§ Task item
Find the line with "roll := t1.roll.map" and the line with "R274, R284–R288) -/" in the entries below; output exactly those two lines, every line between them, and no others.

§ Task inputs
# # #
/-- The A and B inputs of a channel take levels at an instant (R266). -/
def State.legalEdge (s : State) (w : Nat) (a b : Bool) (i : Nat) : State :=
  let t := s.tm
  let x := t.wheel w
  if !s.fuses.tidemark || !t.counts w || (x.a = a && x.b = b) then s
  else
    let da := x.a ≠ a
    let db := x.b ≠ b
    let near (o : Option Nat) : Bool := o.any fun j => i - j < 160
    let x1 := { x with lastA := if da then some i else x.lastA, lastB := if db then some i else x.lastB }
    if (da && db) || (da && near x.lastB) || (db && near x.lastA) then
      (s.setTm (t.setWheel w { x1 with a := a, b := b })).encErr (2 + w)
    else
      let d := (quadPhase a b - quadPhase x.a x.b) % 4
      let step : Int := if d = 1 then 1 else -1
      let step := if t.option w then -step else step
      let rev := x.dir ≠ 0 && x.dir ≠ step
      let t1 := t.setWheel w { x1 with a := a, b := b, count := sgn 64 (uns 64 (x.count + step)), dir := step,
                                       zRev := x.zRev || rev }
      let back := t1.coord < t.coord
      s.setTm { t1 with lastCount := i, rested := false,
                        roll := t1.roll.map fun r => { r with reverse := r.reverse || back } }

/-- A rising Z edge of a channel (R267). -/
def State.zEdge (s : State) (w : Nat) : State :=
  let t := s.tm
  let x := t.wheel w
  if !s.fuses.tidemark || !t.counts w then s
  else
    let s1 := s.setTm (t.setWheel w { x with zRef := some x.count, zRev := false })
    let wrong := match x.zRef with
      | some r => !x.zRev && (x.count - r).natAbs ≠ t.par (3 + w)
      | none => false
    if t.option (2 + w) && wrong then s1.encErr (4 + w) else s1

/-! ### The strobe (R265, R268–R270, R274, R284–R288) -/

/-- Parameters applied since take effect at this strobe; a change of a counting parameter sets BASE to L and both counts to 0
(R268, R279). -/
def Tidemark.applyParams (t : Tidemark) : Tidemark :=
  if t.live = t.nv.params then t
  else if [1, 2, 3, 4, 5].any fun i => tabGet? t.live i ≠ tabGet? t.nv.params i then
    let z (x : TmWheel) : TmWheel := { x with count := 0, zRef := none, zRev := false }
    { t with base := t.coord, w0 := z t.w0, w1 := z t.w1, win := none, live := t.nv.params }
  else { t with live := t.nv.params }

/-- HW and TOTAL after a coordinate is reached (R284–R286). -/
def State.totalize (s : State) (l : Int) : State :=
  let t := s.tm
  let h := l / 10000
  if h ≤ t.hw then s
  else
    let sum := t.total + (h - t.hw).toNat
    let s1 := s.setTm { t with hw := h, total := sum % 10 ^ 12 }
    if 10 ^ 12 ≤ sum then (s1.setTm { s1.tm with nv := { s1.tm.nv with rollover := true } }).audit 5 0 0 0 else s1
# # #
§ Exercise output
                        roll := t1.roll.map fun r => { r with reverse := r.reverse || back } }

/-- A rising Z edge of a channel (R267). -/
def State.zEdge (s : State) (w : Nat) : State :=
  let t := s.tm
  let x := t.wheel w
  if !s.fuses.tidemark || !t.counts w then s
  else
    let s1 := s.setTm (t.setWheel w { x with zRef := some x.count, zRev := false })
    let wrong := match x.zRef with
      | some r => !x.zRev && (x.count - r).natAbs ≠ t.par (3 + w)
      | none => false
    if t.option (2 + w) && wrong then s1.encErr (4 + w) else s1

/-! ### The strobe (R265, R268–R270, R274, R284–R288) -/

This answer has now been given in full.